Он знал, что время лечит все, понимал умом, что, наверное, когда-нибудь сможет спокойно увидеть Анну, но сейчас-то что было делать?.. Князь позвал его к себе и предложил отправить в Москву учиться.

— Благодарю, но мне никакие науки на ум не пойдут...— мрачно ответил Андрей.

— Ну и дурак! Чем жить-то будешь? На Макарьевской ярмарке купцам зубы рвать?

-Да!

Повернулся и ушел, слыша за спиной оклик князя, но не обернувшись. Он не желал видеть никого, кто бы знал его ранее, кто мог бы заговорить о Лыскове, о князе и княжне. С небольшой котомкой Андрей отправился именно на ярмарку, раскинувшуюся всего в пяти верстах от села. . .
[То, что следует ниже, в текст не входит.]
/-! ### State.setPort -/

@[simp] theorem setPort_same (s : State) (p : Nat) (x : Port) : (s.setPort p x).port p = x := tget_tput_same _ _ _ _
theorem setPort_other (s : State) (p : Nat) (x : Port) (j : Nat) (h : j ≠ p) : (s.setPort p x).port j = s.port j :=
  tget_tput_other _ _ _ _ _ _ h
@[simp] theorem setPort_pending (s : State) (p : Nat) (x : Port) : (s.setPort p x).pending = s.pending := rfl
@[simp] theorem setPort_regs (s : State) (p : Nat) (x : Port) : (s.setPort p x).regs = s.regs := rfl
@[simp] theorem setPort_free (s : State) (p : Nat) (x : Port) : (s.setPort p x).free = s.free := rfl
@[simp] theorem setPort_out (s : State) (p : Nat) (x : Port) : (s.setPort p x).out = s.out := rfl
@[simp] theorem setPort_flash (s : State) (p : Nat) (x : Port) : (s.setPort p x).flash = s.flash := rfl
@[simp] theorem setPort_sat (s : State) (p : Nat) (x : Port) : (s.setPort p x).sat = s.sat := rfl
@[simp] theorem setPort_ll (s : State) (p : Nat) (x : Port) : (s.setPort p x).ll = s.ll := rfl
@[simp] theorem setPort_sectors (s : State) (p : Nat) (x : Port) : (s.setPort p x).sectors = s.sectors := rfl
@[simp] theorem setPort_res (s : State) (p : Nat) (x : Port) : (s.setPort p x).res = s.res := rfl
@[simp] theorem setPort_gens (s : State) (p : Nat) (x : Port) : (s.setPort p x).gens = s.gens := rfl
@[simp] theorem setPort_rb (s : State) (p : Nat) (x : Port) : (s.setPort p x).rb = s.rb := rfl
@[simp] theorem setPort_rings (s : State) (p : Nat) (x : Port) : (s.setPort p x).rings = s.rings := rfl
@[simp] theorem setPort_ctxs (s : State) (p : Nat) (x : Port) : (s.setPort p x).ctxs = s.ctxs := rfl
@[simp] theorem setPort_events (s : State) (p : Nat) (x : Port) : (s.setPort p x).events = s.events := rfl
@[simp] theorem setPort_tables (s : State) (p : Nat) (x : Port) : (s.setPort p x).tables = s.tables := rfl
@[simp] theorem setPort_cores (s : State) (p : Nat) (x : Port) : (s.setPort p x).cores = s.cores := rfl
@[simp] theorem setPort_groups (s : State) (p : Nat) (x : Port) : (s.setPort p x).groups = s.groups := rfl
@[simp] theorem setPort_nextGroup (s : State) (p : Nat) (x : Port) : (s.setPort p x).nextGroup = s.nextGroup := rfl
@[simp] theorem setPort_seqs (s : State) (p : Nat) (x : Port) : (s.setPort p x).seqs = s.seqs := rfl
@[simp] theorem setPort_seqSecs (s : State) (p : Nat) (x : Port) : (s.setPort p x).seqSecs = s.seqSecs := rfl
@[simp] theorem setPort_env (s : State) (p : Nat) (x : Port) : (s.setPort p x).env = s.env := rfl
@[simp] theorem setPort_pci (s : State) (p : Nat) (x : Port) : (s.setPort p x).pci = s.pci := rfl
@[simp] theorem setPort_ctr (s : State) (p : Nat) (x : Port) : (s.setPort p x).ctr = s.ctr := rfl
@[simp] theorem setPort_shadow (s : State) (p : Nat) (x : Port) : (s.setPort p x).shadow = s.shadow := rfl
@[simp] theorem setPort_log (s : State) (p : Nat) (x : Port) : (s.setPort p x).log = s.log := rfl
@[simp] theorem setPort_logSeq (s : State) (p : Nat) (x : Port) : (s.setPort p x).logSeq = s.logSeq := rfl
@[simp] theorem setPort_resets (s : State) (p : Nat) (x : Port) : (s.setPort p x).resets = s.resets := rfl
@[simp] theorem setPort_sm (s : State) (p : Nat) (x : Port) : (s.setPort p x).sm = s.sm := rfl
@[simp] theorem setPort_ls (s : State) (p : Nat) (x : Port) : (s.setPort p x).ls = s.ls := rfl
@[simp] theorem setPort_clm (s : State) (p : Nat) (x : Port) : (s.setPort p x).clm = s.clm := rfl
@[simp] theorem setPort_smChk (s : State) (p : Nat) (x : Port) : (s.setPort p x).smChk = s.smChk := rfl
@[simp] theorem setPort_lsChk (s : State) (p : Nat) (x : Port) : (s.setPort p x).lsChk = s.lsChk := rfl
@[simp] theorem setPort_clmChk (s : State) (p : Nat) (x : Port) : (s.setPort p x).clmChk = s.clmChk := rfl
@[simp] theorem setPort_binaries (s : State) (p : Nat) (x : Port) : (s.setPort p x).binaries = s.binaries := rfl
@[simp] theorem setPort_xl (s : State) (p : Nat) (x : Port) : (s.setPort p x).xl = s.xl := rfl
@[simp] theorem setPort_mem (s : State) (p : Nat) (x : Port) : (s.setPort p x).mem = s.mem := rfl
@[simp] theorem setPort_tnd (s : State) (p : Nat) (x : Port) : (s.setPort p x).tnd = s.tnd := rfl
@[simp] theorem setPort_dmk (s : State) (p : Nat) (x : Port) : (s.setPort p x).dmk = s.dmk := rfl
@[simp] theorem setPort_frz (s : State) (p : Nat) (x : Port) : (s.setPort p x).frz = s.frz := rfl
@[simp] theorem setPort_kpr (s : State) (p : Nat) (x : Port) : (s.setPort p x).kpr = s.kpr := rfl
@[simp] theorem setPort_hng (s : State) (p : Nat) (x : Port) : (s.setPort p x).hng = s.hng := rfl
@[simp] theorem setPort_pins (s : State) (p : Nat) (x : Port) : (s.setPort p x).pins = s.pins := rfl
Неожиданно дела там у него пошли весьма успешно. Подменив сильно захмелевшего московского лекаря, Андрей в первый же день облегчил страдания нескольких купчин: одному пустил кровь, другому выписал хины, третьему прочистил уши, четвертому вправил вывих… и побежал слух о молодом, но умелом лекаре. Платили довольно, и Андрей со страстью погрузился в обретенную практику. Проплывавший мимо по Волге князь Кочубей искал врача для заболевшей дочери и позвал по совету ярмарочных старшин именно Медведева. Маленькая девочка испортила себе желудок неумеренным потреблением ягод, что поправить было делом нехитрым. Князь, подпавший невольно под обаяние юноши, предложил отправиться вместе по Волге и далее в Крым, обещал свое покровительство и помощь, но Андрей, не задумываясь, отказался.

Он не мог оставаться рядом с ней, но быть далеко от неё также не мог!

Пришла глухая осень. Ярмарка закрылась. Князь с княжною переехали в Москву, и Андрей вернулся домой. Целыми днями он валялся на полатьях, то бродил по поредевшим лесам, приминая лаптями пружинящий слой золотой листвы.



Он позволил себе думать об Анне, и оказалось, что воспоминания стали не так жгучи, как ранее, но на душе было тягостно. Судьба дунула легонько, не осталось и следа от

 

детских мечтаний. Он не знал тогда. Что оружия Провидения милосердие и разит настолько же, насколько лечит.

«За что столь жестоко наказан?» — терзался Андрей. И пришло мгновенное открытие:

так не случайно же судьба послала ему единственную и пламенную любовь к женщине, которая никогда не сможет с ним соединиться. Тем самым яснее ясного указывалось: твой удел не житейский твой жребий не от мира сего. Искать следовало в мире ином!...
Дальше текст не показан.